More than 76 years after the Kristallnacht pogroms, a pair of Torah finials plundered by the Nazis from a Vienna synagogue was returned to a relative of their original owners on Wednesday by a local auction house that had been on the verge of selling them off.
Not long before a Judaica auction scheduled for last month, Meron Eren, one of the owners of the Kedem Auction House in Jerusalem, got a disturbing email, asking him to halt the auction of the silver Torah finials — ornaments mounted on the staves of the Torah scroll, known in Hebrew as rimonim – which appeared in the auction’s catalog.
The finials were listed as originating in Vienna from the early 20th century, engraved with a dedication from 1930 by David and Beila Lessing in memory of their son, who had died that year. The email came from Hannah Lessing, who said the finials belonged to her family and had been looted by the Nazis from a Vienna synagogue during the massive pogroms that took place on November 9-10, 1938 that became known as Kristallnacht.

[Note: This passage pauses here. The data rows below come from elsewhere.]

theorem witness_SourceOffersBeats :
    (∃ t, step (tiny Phase.bq1 [.source 0x0BF800000#33] [0x100000000#33]) = .next t ∧
      t.env.source = [0x100000000#33, 0x0BF800000#33]) ∧
    (∃ t, step (tiny Phase.load [] [0x1DEADBEEF#33]) = .next t ∧ t.env.source = []) ∧
    (tiny Phase.load [] [0x1DEADBEEF#33]).inReady = true ∧
    ¬ (tiny Phase.bq1 [.source 0x0BF800000#33] [0x100000000#33]).resetNext ∧
    ¬ (tiny Phase.load [] [0x1DEADBEEF#33]).resetNext :=
  ⟨⟨_, rfl, rfl⟩, ⟨_, rfl, rfl⟩, by decide, by simp [State.resetNext, tiny], by simp [State.resetNext, tiny]⟩

theorem witness_SinkAcceptsBeats :
    (tiny Phase.emit [] []).line[(tiny Phase.emit [] []).sent]? = some (0b00#2 ++ (tiny Phase.emit [] []).resFreq) ∧
    { tiny Phase.emit [] [] with flags := 0b011#3, sent := 1 }.line[1]? =
      some (0b01#2 ++ (tiny Phase.emit [] []).resAmp) ∧
    { tiny Phase.emit [] [] with sent := 1 }.line[1]? = some (0b10#2 ++ (tiny Phase.emit [] []).resRms) ∧
    { tiny Phase.emit [] [] with sent := 2 }.line[2]? = some (0b11#2 ++ 0x00000000#32) ∧
    ¬ ((tiny Phase.check [] []).phase = Phase.emit) :=
  ⟨rfl, rfl, rfl, rfl, by decide⟩

/-- The frame operations complete on a small state: WINGEN, FTGEN, BQ1, BQ2, WINDOW, FFT, PEAK, RMS. -/
theorem witness_frame_operations :
    (tiny Phase.peak [] []).fits = true ∧ (tiny Phase.fft [] []).fftPort = .idle ∧
    ∀ i ∈ [Instr.wingen, .ftgen, .bq1, .bq2, .window, .fft, .peak, .rms],
      ∃ t, exec i (tiny Phase.check [] []) = .next t := by
  refine ⟨tiny_fits _ _ _, rfl, ?_⟩
  intro i hi
  simp only [List.mem_cons, List.not_mem_nil, or_false] at hi
  rcases hi with rfl | rfl | rfl | rfl | rfl | rfl | rfl | rfl <;>
    exact ⟨_, State.withBuffers_of_fits _ (tiny_fits _ _ _)⟩

theorem witness_WindowEndArguments : (tiny Phase.wingen [] []).validConfig := tiny_validConfig _ _ _

theorem witness_FrequencyTableIsExact :
    (∃ t, exec .ftgen (tiny Phase.ftgen [] []) = .next t) ∧ 1 < (tiny Phase.ftgen [] []).frameSize ∧
    |(tiny Phase.ftgen [] []).sampleRate.toInt * 1| < 2 ^ 24 ∧ 0 < (tiny Phase.ftgen [] []).sampleRate.toInt ∧
    (tiny Phase.ftgen [] []).sampleRate.toInt * ((tiny Phase.ftgen [] []).frameSize - 1) < 2 ^ 24 :=
  ⟨⟨_, State.withBuffers_of_fits _ (tiny_fits _ _ _)⟩, by decide, by decide, by decide, by decide⟩

theorem witness_CascadeOrderIsUnobservable :
    ∃ t u, exec .bq1 (tiny Phase.bq1 [] []) = .next t ∧ exec .bq2 t = .next u :=
  ⟨_, _, State.withBuffers_of_fits _ (tiny_fits _ _ _), State.withBuffers_of_fits _ (tiny_fits Phase.bq2 [] [])⟩

theorem witness_FilterKeepsNaN :
    isNaN 0x7FC00000#32 = true ∧ isNaN 0xFF800001#32 = true ∧
    (∃ t, exec .bq1 { tiny Phase.bq1 [] [] with s1 := ⟨0#32, 0#32, 0x7FC00000#32, 0#32⟩ } = .next t) ∧
    ∃ t, exec .bq2 { tiny Phase.bq2 [] [] with s2 := ⟨0#32, 0#32, 0xFF800001#32, 0#32⟩ } = .next t :=
  ⟨by decide, by decide, ⟨_, State.withBuffers_of_fits _ (tiny_fits Phase.bq1 [] [])⟩, _,
    State.withBuffers_of_fits _ (tiny_fits Phase.bq2 [] [])⟩

theorem witness_FftHandshake (w : BitVec 8) (c : Ctx) :
    (tiny Phase.fft [] []).fftPort = .idle ∧ (tiny Phase.fft [] []).fits = true ∧
    { tiny Phase.fft [] [] with fftPort := .requested w c }.fftPort = .requested w c ∧
    { tiny Phase.fft [] [] with fftPort := .done c }.fftPort = .done c :=
  ⟨rfl, tiny_fits _ _ _, rfl, rfl⟩

theorem witness_BackendAnswers (c : Ctx) :
    { tiny Phase.fftinit [] [] with fftPort := .requested (backendHdr 0b01#2 1#5) c }.outstanding = some (.reqInit 1#5) ∧
    { tiny Phase.stopping [] [] with fftPort := .requested (backendHdr 0b11#2 1#5) c }.outstanding =
      some (.reqDestroy c) ∧
    (tiny Phase.stopping [] []).outstanding ≠ some (.reqDestroy c) :=
  ⟨rfl, rfl, by simp [State.outstanding, tiny, State.reset, State.resetWith]⟩

theorem witness_BackendTransforms (c : Ctx) :
    (1#5).toNat ≤ Config.maxLog2 ∧
    { tiny Phase.fft [] [] with fftPort := .requested (backendHdr 0b10#2 1#5) c }.outstanding =
      some (.reqApply 1#5 c) ∧
    (tiny Phase.fft [] []).outstanding ≠ some (.reqApply 1#5 c) :=
  ⟨Config.one_le_maxLog2, rfl, by simp [State.outstanding, tiny, State.reset, State.resetWith]⟩

/-- Bins of powers 1, 25, 25, 4. -/
def tieBins : List (Word × Word) :=
  [(0x3F800000#32, 0#32), (0x40400000#32, 0x40800000#32), (0x40800000#32, 0x40400000#32), (0x40000000#32, 0#32)]

def tiePower (k : Nat) : Word :=
  if k = 0 then 0x3F800000#32 else if k = 1 ∨ k = 2 then 0x41C80000#32 else 0x40800000#32

theorem witness_PeakTieGoesLow :
    (∀ (k : Nat) (h : k < tieBins.length), tiePower k = binPower 0 k tieBins[k].1 tieBins[k].2) ∧
    2 < tieBins.length ∧ tiePower 1 = tiePower 2 ∧ fgt (tiePower 1) 0x00000000#32 = true ∧
    ∀ k : Nat, k < tieBins.length → k ≠ 1 → k ≠ 2 → isNaN (tiePower k) = true ∨ fgt (tiePower 1) (tiePower k) = true := by
  refine ⟨?_, by decide, rfl, by decide +kernel, ?_⟩ <;> decide +kernel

She said she knew the finials were to be sold in good faith and asked to buy them at the opening price of $1,000. Kedem agreed to sell them to her at that price, without the commission it generally takes on such sales. On Wednesday, the finials were given to Lessing, who had come from Austria to retrieve them.
Lessing, 52, is intimately familiar with the restoration of Jewish property in her capacity as director of the National Fund of the Republic of Austria for Victims of National Socialism, as well as Austria’s General Settlement Fund for Victims of National Socialism. She is the daughter of Erich Lessing, a photographer associated with Magnum photos, who left Vienna when the Nazis came to power and came to pre-state Israel, where he joined the British army as a photographer. After the war he returned to Austria and worked for the Associated Press; he joined Magnum Photos in 1951 and documented much of postwar Europe. His mother was murdered in Auschwitz.
So how did the looted silver Torah adornments end up with an Israeli auction house? When Kedem’s Eren realized that the item was “problematic,” he contacted the Israeli art dealer who had deposited the item with him. It turned out that the item belonged to a British collector who had decided to sell his Judaica collection.
“It’s not a stolen item,” Eren says. “The collector had purchased it entirely in good faith, as happens all the time. He could not have determined that the item had been looted in 1938.”
The finials had belonged to a relative that Lessing referred to as “rich Uncle David.” The family had donated the finials and several other items from its collection to the Viennese Jewish community, and they were apparently in use at the synagogue from which they were stolen.
“The looters took everything, particularly small silver items,” Lessing says. “But I wonder why they preserved them. After all, this is such a Jewish item.” Now she is trying to find out how the British collector got hold of them.
She was excited to inform her 91-year-old father of her discovery. “I’m bringing you back the family rimonim,” she said she told him. “Put them near the hanukkiah.”